Shares in Diageo closed up 112.5p, or 3.5%, at 3,302.5p.

Meanwhile, Edrington and Beam say their new distribution structures for the UK and Spain will allow both businesses to “reduce complexity, improve agility, make decisive investments and expand opportunities for employees”.

Each distribution company will become part of larger international companies, in the form of Edrington and Beam Suntory.

Edrington-Beam Suntory UK will become Edrington UK Distribution Ltd, known as Edrington UK, from August. It will be led by current managing director Mark Riley, who will head a 210-strong team headquartered in Glasgow.

Edrington said its new distribution agreements with Beam will take effect from August 2, subject to regulatory approval.

Both distribution companies will distribute their current portfolios of Beam Suntory and Edrington brands.

Huw Pennell, Edrington’s regional managing partner for Europe, said: “As our business sharpens its focus on the rapidly growing opportunities for ultra-premium and prestige spirits, we are excited by the potential to work more closely with the talented Edrington-Beam Suntory UK team to accelerate this strategy while continuing to strengthen our presence of The Famous Grouse in our home market.

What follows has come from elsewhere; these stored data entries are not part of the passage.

/-- R485, R487, R488, R490, R491, R493: integer instructions write one general register and nothing else; what no table lists is
ILLEGAL. What of it is the model's own reading or choice: log entry 64. -/
def Obligations.IntegerInstructionsWriteTheirResults : Prop :=
  ∀ (s : State) (i : Issue) (rd ra rb : Fin 32) (fn : Fin 128) (imm : BitVec 12) (h : Fin 4) (k : BitVec 16),
    (∀ v : Regs → Nat, (∀ r : Regs, aluOp 64 fn.val (r.getG ra.val) (r.getG rb.val) rb.val = some (v r)) →
      RegisterOnly s i (.alu i rd ra rb fn) fun r => r.setG rd.val (v r)) ∧
    (aluOp 64 fn.val 0 0 rb.val = none → Undecoded s i (.alu i rd ra rb fn) 0x04) ∧
    (∀ v : Regs → BitVec 32, (∀ r : Regs, aluOp 32 fn.val (r.getG ra.val) (r.getG rb.val) rb.val = some (v r).toNat) →
      RegisterOnly s i (.aluw i rd ra rb fn) fun r => r.setG rd.val ((v r).signExtend 64).toNat) ∧
    (aluOp 32 fn.val 0 0 rb.val = none → Undecoded s i (.aluw i rd ra rb fn) 0x04) ∧
    (RegisterOnly s i (.addi i rd ra imm) fun r =>
      r.setG rd.val (BitVec.ofNat 64 (r.getG ra.val) + imm.signExtend 64).toNat) ∧
    (RegisterOnly s i (.addiw i rd ra imm) fun r =>
      r.setG rd.val ((BitVec.ofNat 32 (r.getG ra.val) + imm.signExtend 32).signExtend 64).toNat) ∧
    (RegisterOnly s i (.andi i rd ra imm) fun r =>
      r.setG rd.val (BitVec.ofNat 64 (r.getG ra.val) &&& imm.setWidth 64).toNat) ∧
    (RegisterOnly s i (.ori i rd ra imm) fun r =>
      r.setG rd.val (BitVec.ofNat 64 (r.getG ra.val) ||| imm.setWidth 64).toNat) ∧
    (RegisterOnly s i (.xori i rd ra imm) fun r =>
      r.setG rd.val (BitVec.ofNat 64 (r.getG ra.val) ^^^ imm.setWidth 64).toNat) ∧
    (∀ v : Regs → Nat, (∀ r : Regs, shiOp imm.toNat (r.getG ra.val) = some (v r)) →
      RegisterOnly s i (.shi i rd ra imm) fun r => r.setG rd.val (v r)) ∧
    (shiOp imm.toNat 0 = none → Undecoded s i (.shi i rd ra imm) 0x04) ∧
    (∀ v : Regs → Nat, (∀ r : Regs, mulDiv fn.val (r.getG ra.val) (r.getG rb.val) = some (v r)) →
      RegisterOnly s i (.muldiv i rd ra rb fn) fun r => r.setG rd.val (v r)) ∧
    (12 ≤ fn.val → Undecoded s i (.muldiv i rd ra rb fn) 0x04) ∧
    (fn.val < 16 → RegisterOnly s i (.sel i rd ra rb fn) fun r =>
      r.setG rd.val (if r.getP (fn.val % 8) = decide (fn.val < 8) then r.getG ra.val else r.getG rb.val)) ∧
    (16 ≤ fn.val → Undecoded s i (.sel i rd ra rb fn) 0x04) ∧
    (RegisterOnly s i (.lih i h rd false k) fun r => r.setG rd.val ((k.signExtend 64) <<< (16 * h.val)).toNat) ∧
    (RegisterOnly s i (.orh i h rd false k) fun r =>
      r.setG rd.val (BitVec.ofNat 64 (r.getG rd.val) ||| (k.setWidth 64) <<< (16 * h.val)).toNat) ∧
    Undecoded s i (.lih i h rd true k) 0x04 ∧ Undecoded s i (.orh i h rd true k) 0x04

“Spain is a priority investment market for Edrington, and we are particularly pleased that this agreement will enable us to continue to work closely with the excellent Maxxium Spain team in Madrid to accelerate the growth of The Macallan in the key cities of Madrid and Barcelona and particularly Brugal rum in its No 1 international market.”

Further to the changes, Edrington will employ more than 1,200 people in the UK. Most of the team will be based in Scotland.

Edrington and Beam will maintain their equal stakes in Russia, their remaining joint venture distribution business.